*** Opening of INPUT MATERIAL ***

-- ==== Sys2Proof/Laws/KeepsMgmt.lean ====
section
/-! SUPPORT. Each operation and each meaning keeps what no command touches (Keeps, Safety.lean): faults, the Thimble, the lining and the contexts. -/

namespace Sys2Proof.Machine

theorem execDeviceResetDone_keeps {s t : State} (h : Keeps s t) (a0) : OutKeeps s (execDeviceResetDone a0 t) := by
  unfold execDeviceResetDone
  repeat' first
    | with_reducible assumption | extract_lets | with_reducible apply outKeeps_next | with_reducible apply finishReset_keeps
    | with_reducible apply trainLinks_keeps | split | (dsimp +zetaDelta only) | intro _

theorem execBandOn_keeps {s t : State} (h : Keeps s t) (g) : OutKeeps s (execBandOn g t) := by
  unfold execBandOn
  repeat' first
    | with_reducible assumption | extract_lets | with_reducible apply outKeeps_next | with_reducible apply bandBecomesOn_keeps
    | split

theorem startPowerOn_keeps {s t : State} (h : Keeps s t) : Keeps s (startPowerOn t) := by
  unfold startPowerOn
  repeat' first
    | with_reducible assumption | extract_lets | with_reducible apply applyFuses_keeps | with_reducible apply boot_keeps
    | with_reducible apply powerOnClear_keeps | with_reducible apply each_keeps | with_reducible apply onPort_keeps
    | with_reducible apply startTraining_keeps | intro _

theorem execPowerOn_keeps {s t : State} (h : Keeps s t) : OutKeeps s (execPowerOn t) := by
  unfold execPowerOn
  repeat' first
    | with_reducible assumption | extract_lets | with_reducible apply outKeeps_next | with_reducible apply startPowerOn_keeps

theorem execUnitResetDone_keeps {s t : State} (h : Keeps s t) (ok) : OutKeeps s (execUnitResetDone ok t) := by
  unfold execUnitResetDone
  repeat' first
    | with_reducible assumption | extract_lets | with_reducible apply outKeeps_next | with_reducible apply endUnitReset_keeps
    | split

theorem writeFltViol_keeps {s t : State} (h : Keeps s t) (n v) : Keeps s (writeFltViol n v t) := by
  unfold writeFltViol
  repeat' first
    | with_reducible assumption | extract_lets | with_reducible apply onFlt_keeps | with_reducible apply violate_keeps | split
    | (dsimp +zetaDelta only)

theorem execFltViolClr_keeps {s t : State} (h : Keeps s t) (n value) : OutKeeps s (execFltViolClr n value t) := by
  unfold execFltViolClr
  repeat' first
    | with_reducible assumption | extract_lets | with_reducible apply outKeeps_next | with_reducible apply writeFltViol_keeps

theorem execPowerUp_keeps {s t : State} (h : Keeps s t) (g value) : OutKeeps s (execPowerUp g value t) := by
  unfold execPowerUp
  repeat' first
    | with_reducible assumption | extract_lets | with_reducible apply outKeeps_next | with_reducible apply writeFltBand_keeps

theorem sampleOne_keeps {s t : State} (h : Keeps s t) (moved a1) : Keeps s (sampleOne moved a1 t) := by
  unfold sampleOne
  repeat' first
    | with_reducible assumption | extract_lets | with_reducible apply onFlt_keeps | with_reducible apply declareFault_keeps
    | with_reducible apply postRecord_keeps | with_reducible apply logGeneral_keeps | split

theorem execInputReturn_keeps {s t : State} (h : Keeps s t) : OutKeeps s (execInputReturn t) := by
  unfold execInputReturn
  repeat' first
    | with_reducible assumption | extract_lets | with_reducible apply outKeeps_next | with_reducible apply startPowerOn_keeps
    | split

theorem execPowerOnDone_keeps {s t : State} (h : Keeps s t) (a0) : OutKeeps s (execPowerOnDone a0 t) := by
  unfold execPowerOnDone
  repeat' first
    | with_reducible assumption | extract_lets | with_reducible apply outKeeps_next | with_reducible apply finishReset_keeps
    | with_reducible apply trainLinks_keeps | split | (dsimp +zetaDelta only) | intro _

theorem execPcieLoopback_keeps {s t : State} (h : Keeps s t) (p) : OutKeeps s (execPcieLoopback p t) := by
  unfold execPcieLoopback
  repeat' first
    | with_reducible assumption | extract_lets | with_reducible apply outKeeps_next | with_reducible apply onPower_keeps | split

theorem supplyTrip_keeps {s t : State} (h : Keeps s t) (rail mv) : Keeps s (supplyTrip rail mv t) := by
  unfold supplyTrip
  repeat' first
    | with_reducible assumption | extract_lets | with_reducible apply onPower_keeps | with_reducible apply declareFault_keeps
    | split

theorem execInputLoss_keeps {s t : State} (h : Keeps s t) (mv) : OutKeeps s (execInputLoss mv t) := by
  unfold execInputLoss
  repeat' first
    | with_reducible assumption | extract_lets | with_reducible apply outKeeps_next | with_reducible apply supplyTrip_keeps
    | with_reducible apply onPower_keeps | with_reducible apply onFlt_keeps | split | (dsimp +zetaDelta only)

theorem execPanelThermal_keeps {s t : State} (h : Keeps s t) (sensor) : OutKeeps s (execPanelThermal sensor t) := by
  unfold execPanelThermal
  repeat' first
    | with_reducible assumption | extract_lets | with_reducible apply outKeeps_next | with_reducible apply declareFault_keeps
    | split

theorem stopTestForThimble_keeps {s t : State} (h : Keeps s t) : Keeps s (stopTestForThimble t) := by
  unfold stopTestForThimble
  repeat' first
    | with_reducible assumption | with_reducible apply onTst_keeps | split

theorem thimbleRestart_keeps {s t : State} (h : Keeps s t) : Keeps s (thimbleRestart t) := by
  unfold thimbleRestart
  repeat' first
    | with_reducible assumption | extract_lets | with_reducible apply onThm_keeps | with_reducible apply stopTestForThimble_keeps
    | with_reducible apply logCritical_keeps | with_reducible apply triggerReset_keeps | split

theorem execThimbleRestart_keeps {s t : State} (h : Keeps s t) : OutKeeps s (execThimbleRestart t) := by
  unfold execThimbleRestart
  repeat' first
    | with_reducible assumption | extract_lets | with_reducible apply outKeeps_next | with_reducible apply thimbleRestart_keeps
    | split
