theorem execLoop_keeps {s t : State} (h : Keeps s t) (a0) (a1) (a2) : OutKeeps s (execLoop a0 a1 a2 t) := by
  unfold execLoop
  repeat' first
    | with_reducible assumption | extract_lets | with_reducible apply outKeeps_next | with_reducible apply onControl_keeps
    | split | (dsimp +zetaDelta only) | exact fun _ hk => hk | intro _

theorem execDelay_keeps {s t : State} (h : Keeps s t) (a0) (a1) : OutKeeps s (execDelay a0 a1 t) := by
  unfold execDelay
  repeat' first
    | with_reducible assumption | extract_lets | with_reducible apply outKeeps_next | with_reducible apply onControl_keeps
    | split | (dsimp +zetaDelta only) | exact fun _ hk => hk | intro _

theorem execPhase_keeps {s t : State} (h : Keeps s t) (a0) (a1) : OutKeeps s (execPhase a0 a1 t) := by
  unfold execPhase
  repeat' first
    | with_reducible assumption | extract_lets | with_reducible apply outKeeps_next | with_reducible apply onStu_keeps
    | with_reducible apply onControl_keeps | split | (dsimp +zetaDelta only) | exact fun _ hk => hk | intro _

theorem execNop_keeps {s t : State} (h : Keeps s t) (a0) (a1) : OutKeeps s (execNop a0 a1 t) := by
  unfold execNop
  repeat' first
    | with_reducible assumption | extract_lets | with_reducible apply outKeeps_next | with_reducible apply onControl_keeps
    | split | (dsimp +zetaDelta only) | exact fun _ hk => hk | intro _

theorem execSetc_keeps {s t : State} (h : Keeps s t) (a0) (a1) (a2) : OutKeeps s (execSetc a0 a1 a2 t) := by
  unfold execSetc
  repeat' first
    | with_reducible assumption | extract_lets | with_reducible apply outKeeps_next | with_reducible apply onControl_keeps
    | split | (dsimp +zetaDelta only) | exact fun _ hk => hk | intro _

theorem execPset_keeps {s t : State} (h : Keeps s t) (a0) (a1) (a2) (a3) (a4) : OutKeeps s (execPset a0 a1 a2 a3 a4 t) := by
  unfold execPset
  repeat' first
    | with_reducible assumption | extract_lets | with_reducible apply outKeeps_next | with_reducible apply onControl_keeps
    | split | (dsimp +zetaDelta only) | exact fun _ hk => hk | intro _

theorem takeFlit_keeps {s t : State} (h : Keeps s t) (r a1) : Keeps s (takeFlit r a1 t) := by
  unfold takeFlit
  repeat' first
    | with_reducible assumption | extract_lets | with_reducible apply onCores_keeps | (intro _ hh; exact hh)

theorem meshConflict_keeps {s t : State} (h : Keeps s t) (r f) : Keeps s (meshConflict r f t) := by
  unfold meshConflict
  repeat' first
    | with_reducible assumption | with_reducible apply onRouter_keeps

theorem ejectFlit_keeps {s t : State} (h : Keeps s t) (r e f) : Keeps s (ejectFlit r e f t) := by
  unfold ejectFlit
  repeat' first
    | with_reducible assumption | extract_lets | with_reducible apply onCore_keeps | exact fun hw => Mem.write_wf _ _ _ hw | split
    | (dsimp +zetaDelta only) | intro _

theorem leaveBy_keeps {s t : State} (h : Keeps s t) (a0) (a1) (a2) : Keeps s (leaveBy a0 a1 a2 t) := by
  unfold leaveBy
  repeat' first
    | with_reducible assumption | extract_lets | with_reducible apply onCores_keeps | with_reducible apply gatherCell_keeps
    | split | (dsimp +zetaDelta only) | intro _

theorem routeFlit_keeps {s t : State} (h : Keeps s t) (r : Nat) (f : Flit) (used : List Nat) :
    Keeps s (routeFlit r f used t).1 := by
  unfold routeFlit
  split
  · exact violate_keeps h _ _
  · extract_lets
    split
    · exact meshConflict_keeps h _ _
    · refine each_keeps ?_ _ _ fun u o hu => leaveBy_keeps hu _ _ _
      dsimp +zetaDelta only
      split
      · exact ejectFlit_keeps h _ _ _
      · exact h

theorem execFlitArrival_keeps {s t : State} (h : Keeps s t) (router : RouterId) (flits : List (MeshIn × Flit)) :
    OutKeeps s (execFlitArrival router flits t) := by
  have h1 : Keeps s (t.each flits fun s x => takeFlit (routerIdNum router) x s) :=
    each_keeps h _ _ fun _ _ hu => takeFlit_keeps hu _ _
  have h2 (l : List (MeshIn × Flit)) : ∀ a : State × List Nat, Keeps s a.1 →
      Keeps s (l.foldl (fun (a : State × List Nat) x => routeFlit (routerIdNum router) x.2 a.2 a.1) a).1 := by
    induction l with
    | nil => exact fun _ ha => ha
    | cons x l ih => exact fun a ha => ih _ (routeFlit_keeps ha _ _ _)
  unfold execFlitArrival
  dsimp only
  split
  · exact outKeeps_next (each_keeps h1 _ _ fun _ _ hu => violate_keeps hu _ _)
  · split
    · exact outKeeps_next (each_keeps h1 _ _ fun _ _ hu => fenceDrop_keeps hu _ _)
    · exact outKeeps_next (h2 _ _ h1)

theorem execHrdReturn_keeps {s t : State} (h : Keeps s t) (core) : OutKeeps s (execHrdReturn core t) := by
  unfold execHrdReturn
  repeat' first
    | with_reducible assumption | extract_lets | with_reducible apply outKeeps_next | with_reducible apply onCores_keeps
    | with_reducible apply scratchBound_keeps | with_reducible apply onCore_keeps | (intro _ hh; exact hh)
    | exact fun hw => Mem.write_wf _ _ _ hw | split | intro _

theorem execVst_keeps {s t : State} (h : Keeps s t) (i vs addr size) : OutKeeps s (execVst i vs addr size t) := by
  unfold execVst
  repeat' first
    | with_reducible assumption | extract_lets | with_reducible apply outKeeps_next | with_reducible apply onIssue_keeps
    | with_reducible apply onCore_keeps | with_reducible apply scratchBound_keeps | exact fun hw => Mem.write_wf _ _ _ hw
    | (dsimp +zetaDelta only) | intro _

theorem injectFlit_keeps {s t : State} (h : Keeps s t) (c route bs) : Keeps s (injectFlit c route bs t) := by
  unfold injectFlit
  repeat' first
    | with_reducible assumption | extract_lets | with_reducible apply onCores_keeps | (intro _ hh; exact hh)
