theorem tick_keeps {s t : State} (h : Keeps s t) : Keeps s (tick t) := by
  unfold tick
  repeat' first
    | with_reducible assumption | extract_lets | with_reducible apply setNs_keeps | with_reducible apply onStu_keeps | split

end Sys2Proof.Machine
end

*** Close of INPUT MATERIAL ***

__TASK PROMPT__:
Find the lines in the records that contain the word "execPcieLoopback", then copy every one of them.

__RESPONSE TO THE TASK__:
theorem execPcieLoopback_keeps {s t : State} (h : Keeps s t) (p) : OutKeeps s (execPcieLoopback p t) := by
  unfold execPcieLoopback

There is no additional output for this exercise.